(Problem)
The lines wanted run from the first one below through the one with "c v).freqOut = s.freqOut := rfl". Return them exactly.

========

-- ==== Sys2Proof/Laws/State.lean ====
section
/-! SUPPORT. What each update of the state does to each field: one lemma per field per update, true by definition and
tagged @[simp], so that no proof unfolds a record update. -/

namespace Sys2Proof.Machine

variable (s : State)

/-! ### setChSample -/

@[simp] theorem State.setChSample_chSample (c : Channel) (v : F16) : (s.setChSample c v).chSample = s.chSample.set c.val v c.isLt := rfl
@[simp] theorem State.setChSample_numChannels (c : Channel) (v : F16) : (s.setChSample c v).numChannels = s.numChannels := rfl
@[simp] theorem State.setChSample_sampleInterval (c : Channel) (v : F16) : (s.setChSample c v).sampleInterval = s.sampleInterval := rfl
@[simp] theorem State.setChSample_ready (c : Channel) (v : F16) : (s.setChSample c v).ready = s.ready := rfl
@[simp] theorem State.setChSample_errcode (c : Channel) (v : F16) : (s.setChSample c v).errcode = s.errcode := rfl
@[simp] theorem State.setChSample_freqOut (c : Channel) (v : F16) : (s.setChSample c v).freqOut = s.freqOut := rfl
@[simp] theorem State.setChSample_peakBin (c : Channel) (v : F16) : (s.setChSample c v).peakBin = s.peakBin := rfl
@[simp] theorem State.setChSample_peakMag2 (c : Channel) (v : F16) : (s.setChSample c v).peakMag2 = s.peakMag2 := rfl
@[simp] theorem State.setChSample_elapsed (c : Channel) (v : F16) : (s.setChSample c v).elapsed = s.elapsed := rfl
@[simp] theorem State.setChSample_rb (c : Channel) (v : F16) : (s.setChSample c v).rb = s.rb := rfl
@[simp] theorem State.setChSample_cur (c : Channel) (v : F16) : (s.setChSample c v).cur = s.cur := rfl
@[simp] theorem State.setChSample_control (c : Channel) (v : F16) : (s.setChSample c v).control = s.control := rfl
@[simp] theorem State.setChSample_scratch (c : Channel) (v : F16) : (s.setChSample c v).scratch = s.scratch := rfl
@[simp] theorem State.setChSample_pending (c : Channel) (v : F16) : (s.setChSample c v).pending = s.pending := rfl
@[simp] theorem State.setChSample_responses (c : Channel) (v : F16) : (s.setChSample c v).responses = s.responses := rfl

/-! ### setNumChannels -/

@[simp] theorem State.setNumChannels_chSample (w : Word) : (s.setNumChannels w).chSample = s.chSample := rfl
@[simp] theorem State.setNumChannels_numChannels (w : Word) : (s.setNumChannels w).numChannels = w := rfl
@[simp] theorem State.setNumChannels_sampleInterval (w : Word) : (s.setNumChannels w).sampleInterval = s.sampleInterval := rfl
@[simp] theorem State.setNumChannels_ready (w : Word) : (s.setNumChannels w).ready = s.ready := rfl
@[simp] theorem State.setNumChannels_errcode (w : Word) : (s.setNumChannels w).errcode = s.errcode := rfl
@[simp] theorem State.setNumChannels_freqOut (w : Word) : (s.setNumChannels w).freqOut = s.freqOut := rfl
@[simp] theorem State.setNumChannels_peakBin (w : Word) : (s.setNumChannels w).peakBin = s.peakBin := rfl
@[simp] theorem State.setNumChannels_peakMag2 (w : Word) : (s.setNumChannels w).peakMag2 = s.peakMag2 := rfl
@[simp] theorem State.setNumChannels_elapsed (w : Word) : (s.setNumChannels w).elapsed = s.elapsed := rfl
@[simp] theorem State.setNumChannels_rb (w : Word) : (s.setNumChannels w).rb = s.rb := rfl
@[simp] theorem State.setNumChannels_cur (w : Word) : (s.setNumChannels w).cur = s.cur := rfl
@[simp] theorem State.setNumChannels_control (w : Word) : (s.setNumChannels w).control = s.control := rfl
@[simp] theorem State.setNumChannels_scratch (w : Word) : (s.setNumChannels w).scratch = s.scratch := rfl
@[simp] theorem State.setNumChannels_pending (w : Word) : (s.setNumChannels w).pending = s.pending := rfl
@[simp] theorem State.setNumChannels_responses (w : Word) : (s.setNumChannels w).responses = s.responses := rfl

/-! ### setSampleInterval -/

@[simp] theorem State.setSampleInterval_chSample (v : F16) : (s.setSampleInterval v).chSample = s.chSample := rfl
@[simp] theorem State.setSampleInterval_numChannels (v : F16) : (s.setSampleInterval v).numChannels = s.numChannels := rfl
@[simp] theorem State.setSampleInterval_sampleInterval (v : F16) : (s.setSampleInterval v).sampleInterval = v := rfl
@[simp] theorem State.setSampleInterval_ready (v : F16) : (s.setSampleInterval v).ready = s.ready := rfl
@[simp] theorem State.setSampleInterval_errcode (v : F16) : (s.setSampleInterval v).errcode = s.errcode := rfl
@[simp] theorem State.setSampleInterval_freqOut (v : F16) : (s.setSampleInterval v).freqOut = s.freqOut := rfl
@[simp] theorem State.setSampleInterval_peakBin (v : F16) : (s.setSampleInterval v).peakBin = s.peakBin := rfl
@[simp] theorem State.setSampleInterval_peakMag2 (v : F16) : (s.setSampleInterval v).peakMag2 = s.peakMag2 := rfl
@[simp] theorem State.setSampleInterval_elapsed (v : F16) : (s.setSampleInterval v).elapsed = s.elapsed := rfl
@[simp] theorem State.setSampleInterval_rb (v : F16) : (s.setSampleInterval v).rb = s.rb := rfl
@[simp] theorem State.setSampleInterval_cur (v : F16) : (s.setSampleInterval v).cur = s.cur := rfl
@[simp] theorem State.setSampleInterval_control (v : F16) : (s.setSampleInterval v).control = s.control := rfl
@[simp] theorem State.setSampleInterval_scratch (v : F16) : (s.setSampleInterval v).scratch = s.scratch := rfl
@[simp] theorem State.setSampleInterval_pending (v : F16) : (s.setSampleInterval v).pending = s.pending := rfl
@[simp] theorem State.setSampleInterval_responses (v : F16) : (s.setSampleInterval v).responses = s.responses := rfl

/-! ### setStatus -/

@[simp] theorem State.setStatus_chSample (r : Bool) (e : BitVec 4) : (s.setStatus r e).chSample = s.chSample := rfl
@[simp] theorem State.setStatus_numChannels (r : Bool) (e : BitVec 4) : (s.setStatus r e).numChannels = s.numChannels := rfl
@[simp] theorem State.setStatus_sampleInterval (r : Bool) (e : BitVec 4) : (s.setStatus r e).sampleInterval = s.sampleInterval := rfl
@[simp] theorem State.setStatus_ready (r : Bool) (e : BitVec 4) : (s.setStatus r e).ready = r := rfl
@[simp] theorem State.setStatus_errcode (r : Bool) (e : BitVec 4) : (s.setStatus r e).errcode = e := rfl
@[simp] theorem State.setStatus_freqOut (r : Bool) (e : BitVec 4) : (s.setStatus r e).freqOut = s.freqOut := rfl
@[simp] theorem State.setStatus_peakBin (r : Bool) (e : BitVec 4) : (s.setStatus r e).peakBin = s.peakBin := rfl
@[simp] theorem State.setStatus_peakMag2 (r : Bool) (e : BitVec 4) : (s.setStatus r e).peakMag2 = s.peakMag2 := rfl
@[simp] theorem State.setStatus_elapsed (r : Bool) (e : BitVec 4) : (s.setStatus r e).elapsed = s.elapsed := rfl
@[simp] theorem State.setStatus_rb (r : Bool) (e : BitVec 4) : (s.setStatus r e).rb = s.rb := rfl
@[simp] theorem State.setStatus_cur (r : Bool) (e : BitVec 4) : (s.setStatus r e).cur = s.cur := rfl
@[simp] theorem State.setStatus_control (r : Bool) (e : BitVec 4) : (s.setStatus r e).control = s.control := rfl
@[simp] theorem State.setStatus_scratch (r : Bool) (e : BitVec 4) : (s.setStatus r e).scratch = s.scratch := rfl
@[simp] theorem State.setStatus_pending (r : Bool) (e : BitVec 4) : (s.setStatus r e).pending = s.pending := rfl
@[simp] theorem State.setStatus_responses (r : Bool) (e : BitVec 4) : (s.setStatus r e).responses = s.responses := rfl

/-! ### setResult -/

@[simp] theorem State.setResult_chSample (f : F16) (b : BitVec 9) (m : F16) : (s.setResult f b m).chSample = s.chSample := rfl
@[simp] theorem State.setResult_numChannels (f : F16) (b : BitVec 9) (m : F16) : (s.setResult f b m).numChannels = s.numChannels := rfl
@[simp] theorem State.setResult_sampleInterval (f : F16) (b : BitVec 9) (m : F16) : (s.setResult f b m).sampleInterval = s.sampleInterval := rfl
@[simp] theorem State.setResult_ready (f : F16) (b : BitVec 9) (m : F16) : (s.setResult f b m).ready = s.ready := rfl
@[simp] theorem State.setResult_errcode (f : F16) (b : BitVec 9) (m : F16) : (s.setResult f b m).errcode = s.errcode := rfl
@[simp] theorem State.setResult_freqOut (f : F16) (b : BitVec 9) (m : F16) : (s.setResult f b m).freqOut = f := rfl
@[simp] theorem State.setResult_peakBin (f : F16) (b : BitVec 9) (m : F16) : (s.setResult f b m).peakBin = b := rfl
@[simp] theorem State.setResult_peakMag2 (f : F16) (b : BitVec 9) (m : F16) : (s.setResult f b m).peakMag2 = m := rfl
@[simp] theorem State.setResult_elapsed (f : F16) (b : BitVec 9) (m : F16) : (s.setResult f b m).elapsed = s.elapsed := rfl
@[simp] theorem State.setResult_rb (f : F16) (b : BitVec 9) (m : F16) : (s.setResult f b m).rb = s.rb := rfl
@[simp] theorem State.setResult_cur (f : F16) (b : BitVec 9) (m : F16) : (s.setResult f b m).cur = s.cur := rfl
@[simp] theorem State.setResult_control (f : F16) (b : BitVec 9) (m : F16) : (s.setResult f b m).control = s.control := rfl
@[simp] theorem State.setResult_scratch (f : F16) (b : BitVec 9) (m : F16) : (s.setResult f b m).scratch = s.scratch := rfl
@[simp] theorem State.setResult_pending (f : F16) (b : BitVec 9) (m : F16) : (s.setResult f b m).pending = s.pending := rfl
@[simp] theorem State.setResult_responses (f : F16) (b : BitVec 9) (m : F16) : (s.setResult f b m).responses = s.responses := rfl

========

(Result of this task)
-- ==== Sys2Proof/Laws/State.lean ====
section
/-! SUPPORT. What each update of the state does to each field: one lemma per field per update, true by definition and
tagged @[simp], so that no proof unfolds a record update. -/

namespace Sys2Proof.Machine

variable (s : State)

/-! ### setChSample -/

@[simp] theorem State.setChSample_chSample (c : Channel) (v : F16) : (s.setChSample c v).chSample = s.chSample.set c.val v c.isLt := rfl
@[simp] theorem State.setChSample_numChannels (c : Channel) (v : F16) : (s.setChSample c v).numChannels = s.numChannels := rfl
@[simp] theorem State.setChSample_sampleInterval (c : Channel) (v : F16) : (s.setChSample c v).sampleInterval = s.sampleInterval := rfl
@[simp] theorem State.setChSample_ready (c : Channel) (v : F16) : (s.setChSample c v).ready = s.ready := rfl
@[simp] theorem State.setChSample_errcode (c : Channel) (v : F16) : (s.setChSample c v).errcode = s.errcode := rfl
@[simp] theorem State.setChSample_freqOut (c : Channel) (v : F16) : (s.setChSample c v).freqOut = s.freqOut := rfl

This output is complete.